Wednesday, May 18, 2005

T-Bird Rally, Day 2, Feb 20, 2005

Day 2 of the rally was quite a relaxing affair from a co-drivers point of view. Due to the complaints received by the police during the Big White regularity at the end of day 1, this same regularity in reverse was scrapped for the start of day 2. Translation...plenty of time for calcs before the first regularity. In fact, we had so much time that we took a detour on our way to the first reg to go over our 'passing of the salt truck' part of the road in daylight. It was pretty clear in daylight that we had made a somewhat risky manoeuvre. Hindsight is great.

The weather was fantastic on day 2, bright and sunny and we had an awesome view of the lake to start one of the regs. I believe we were first in novice class after day 1 but we made one critical mistake on day 2 that put us into 2nd...

We were approaching an acute right turn and we could see the checkpoint vehicle ahead on the left. Unfortunately we missed the turn so we decided to continue until a safe turnaround spot could be found. I figured that we'd passed the checkpoint so our time had been logged. Wrong. The road crested quite frequently and wasn't that wide so by the time we found a nice turnaround and actually headed down the right road, we were way off schedule and our time was logged as we passed the apex of the turn and not the beginning of the turn as I had thought. We were pretty happy with our performance until we got scores for the day. Stephen did an awesome job keeping the car on the road and catching up to where we should have been on the reg.

Other cars weren't so lucky that day. We saw the novice Escort over a bank but they waved us by. We also came upon a safety triangle with a car embedded in the snow at the left turn ahead followed by another safety triangle at the very next turn with a car pointed 180 degress the wrong way in the left snow bank. We had some fishtail action ourselves but Stephen managed to keep everything under control.

The other memory moment of the day was a hairpin left that we had been warned about at the drivers meeting. We were told to take it veeerrrrry slow...less than 20k, 10-15k is even better. What they neglected to mention on the route instructions is that this hairpin left was preceded by an even worse hairpin right that dropped off as you went around it. The hairpin left that we had been warned about could be seen coming since the exposure was on the left too...the hairpin right totally surprised us since it's exposure was on the left too! At the end of the day, I think every other team we talked to had the same experience.

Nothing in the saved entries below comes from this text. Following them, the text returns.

/-- Settles O44. -/
theorem qencRoundsHalfAwayAndMasks : Obligations.QencRoundsHalfAwayAndMasks := by
  unfold Obligations.QencRoundsHalfAwayAndMasks
  intro s
  refine ⟨_, exec_qenc_eq s, rfl, resultFrame_setRes _ _, ?_⟩
  rw [State.setErr_res, State.setRes_res, BitVec.toNat_setWidth_of_le (by decide)]
  exact qEnc_toNat s.opa64

/-! ## Trips over the wire (R144, R145) -/

/-- `QDEC` then `QENC` of its result leaves the raw word. -/
theorem exec_qdec_then_qenc (s : State) :
    ∃ t u, exec .qdec s = .next t ∧ exec .qenc { t with opa := t.res } = .next u ∧
      u.res = s.opa32.setWidth 128 := by
  refine ⟨_, _, exec_qdec_eq s, exec_qenc_eq _, ?_⟩
  change (qEnc (((qDec s.opa32).setWidth 128).setWidth 64)).setWidth 128 = s.opa32.setWidth 128
  rw [setWidth_setWidth_operand (by decide), qEnc_qDec]

/-- `QENC` then `QDEC` of its result leaves the container that went over the wire. -/
theorem exec_qenc_then_qdec (s : State) :
    ∃ t u, exec .qenc s = .next t ∧ exec .qdec { t with opa := t.res } = .next u ∧
      u.res = (qDec (qEnc s.opa64)).setWidth 128 := by
  refine ⟨_, _, exec_qenc_eq s, exec_qdec_eq _, ?_⟩
  change (qDec (((qEnc s.opa64).setWidth 128).setWidth 32)).setWidth 128 = _
  rw [setWidth_setWidth_operand (by decide)]

section
variable {x : BitVec 64}

/-- A word of 0 gives a container of 0, as does a value that rounds to 65536 seconds. -/
theorem qDec_qEnc_eq_zero (hround : roundHalfAway (seconds x * 65536) = 65536 * 65536) : qDec (qEnc x) = 0 := by
  have hword : ((qEnc x).toNat : ℤ) = 0 := by rw [qEnc_toNat, q16Word, hround]; rfl
  have hzero : qEnc x = 0 := BitVec.eq_of_toNat_eq (by exact_mod_cast hword)
  rw [hzero]
  rfl

/-- In range, rounding changes a value by at most half a unit of 2^-16, and masking changes nothing below 65536. -/
theorem seconds_qDec_qEnc_of_range (h0 : 0 ≤ seconds x) (hlt : seconds x < 65536)
    (hround : roundHalfAway (seconds x * 65536) ≠ 65536 * 65536) :
    seconds (qDec (qEnc x)) = (roundHalfAway (seconds x * 65536) : ℚ) / 65536 := by
  obtain ⟨hlo, hhi⟩ := roundHalfAway_mem_Icc (q := seconds x * 65536) (n := 65536 * 65536) (by linarith)
    (by push_cast; linarith)
  rw [seconds_qDec_qEnc, q16Word, Int.emod_eq_of_lt hlo (by omega)]

/-- The nearest multiple of 2^-16 is at most half a unit away. -/
theorem abs_rounded_sub_le (y : ℚ) : |(roundHalfAway (y * 65536) : ℚ) / 65536 - y| ≤ 1 / 2 ^ 17 := by
  obtain ⟨hlo, hhi⟩ := abs_le.1 (abs_roundHalfAway_sub_le (y * 65536))
  exact abs_le.2 ⟨by linarith, by linarith⟩
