/-! ## The whole part -/

/-- The state of the part. `pending` is the queue of commands waiting, first in, first out; `freeIndex` is the
model's counter of free values (log 3, log 16). -/
structure State where
  power : Power
  cause : ResetCause
  port : PortState
  response : List Byte
  config : Option ConfigRecord
  requests : List Request
  replica : Replica
  sc : StationCtl
  tu : TimerUnit
  lu : LineUnit
  tm : TimebaseMonitor
  kp : KeepPermit
  gou : GrantOutputs
  nu : NoteUnit
  freeIndex : Nat
  pending : List Instr
  deriving DecidableEq, Repr

/-! ## Values after a reset -/

/-- R54. -/
def StationCtl.afterReset : StationCtl :=
  { station := .offline, attemptNo := 0, joinAccepted := false, memberHeard := false, lowerHeard := false,
    joinTimer := none, staged := none, stallTimer := none, ownInc := 0, catchUp := [], control := [],
    readyRequeue := 0, shadow := none }

/-- R107. -/
def TimerUnit.afterReset : TimerUnit :=
  { holds := [], expiry := [], presence := [], verdicts := [], presenceTimer := none, presenceOffer := none,
    surrender := [] }

/-- R87, R94; the items the spec names no value for, the backoff time remaining among them, stand as log 28 says. -/
def LineUnit.afterReset : LineUnit :=
  { tx := .idle, current := none, backoff := none, backoffHeld := false, rx := .idle, rxFrame := none,
    rxRead := [], rxFailed := false, rxTimebase := false, rxDominant := 0, vetoCount := 0, muted := false,
    integrating := false, clock := .internal }

/-- R128. -/
def TimebaseMonitor.afterReset : TimebaseMonitor := { timebase := .startup, goodCount := 0, recovered := false }

/-- R139. -/
def KeepPermit.afterReset : KeepPermit := { permit := .none, timer := none }

/-- R178. -/
def NoteUnit.afterReset : NoteUnit := { queue := [], dropped := 0, idle := .stopped, irq := false }

/-- Every line unmapped and inactive (R148). -/
def GrantOutputs.afterPowerOn : GrantOutputs :=
  { maps := Vector.replicate 8 none, active := Vector.replicate 8 false }

/-- The part right after a power-on reset has ended with RESET# high (R197, log 7): POWER set (R160), no
configuration record (R162), the port waiting for CS# high (R154), no command waiting. -/
def State.reset : State :=
  { power := { phase := .running, drivers := true }, cause := { power := true, pin := false, command := false },
    port := .waitHigh, response := [], config := none, requests := [], replica := Replica.cleared,
    sc := StationCtl.afterReset, tu := TimerUnit.afterReset, lu := LineUnit.afterReset,
    tm := TimebaseMonitor.afterReset, kp := KeepPermit.afterReset, gou := GrantOutputs.afterPowerOn,
    nu := NoteUnit.afterReset, freeIndex := 0, pending := [] }

/-! ## Updates -/

def State.setPower (s : State) (x : Power) : State := { s with power := x }
def State.setCause (s : State) (x : ResetCause) : State := { s with cause := x }
def State.setPort (s : State) (x : PortState) : State := { s with port := x }
def State.setResponse (s : State) (x : List Byte) : State := { s with response := x }
def State.setConfig (s : State) (x : Option ConfigRecord) : State := { s with config := x }
def State.setRequests (s : State) (x : List Request) : State := { s with requests := x }
def State.setReplica (s : State) (x : Replica) : State := { s with replica := x }
def State.setSc (s : State) (x : StationCtl) : State := { s with sc := x }
def State.setTu (s : State) (x : TimerUnit) : State := { s with tu := x }
def State.setLu (s : State) (x : LineUnit) : State := { s with lu := x }
def State.setTm (s : State) (x : TimebaseMonitor) : State := { s with tm := x }
def State.setKp (s : State) (x : KeepPermit) : State := { s with kp := x }
def State.setGou (s : State) (x : GrantOutputs) : State := { s with gou := x }
def State.setNu (s : State) (x : NoteUnit) : State := { s with nu := x }
def State.setFreeIndex (s : State) (x : Nat) : State := { s with freeIndex := x }
def State.setPending (s : State) (x : List Instr) : State := { s with pending := x }

end Sys2Proof.Machine
end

The day finished without any scratches on the car. We ended placing 2nd in novice class and got a little plaque for our efforts. Everyone got toques too on day 1 which I forgot to mention earlier.

One more thing to note, one of the lugnuts got cross-threaded when we were putting the all-seasons back on at the end of the day. Canadian Tire was closed and none of the gas station had any so we ended up driving home with 4 lugnuts on one wheel instead of 5. Everyone said no problem but I think we were both a tad worried.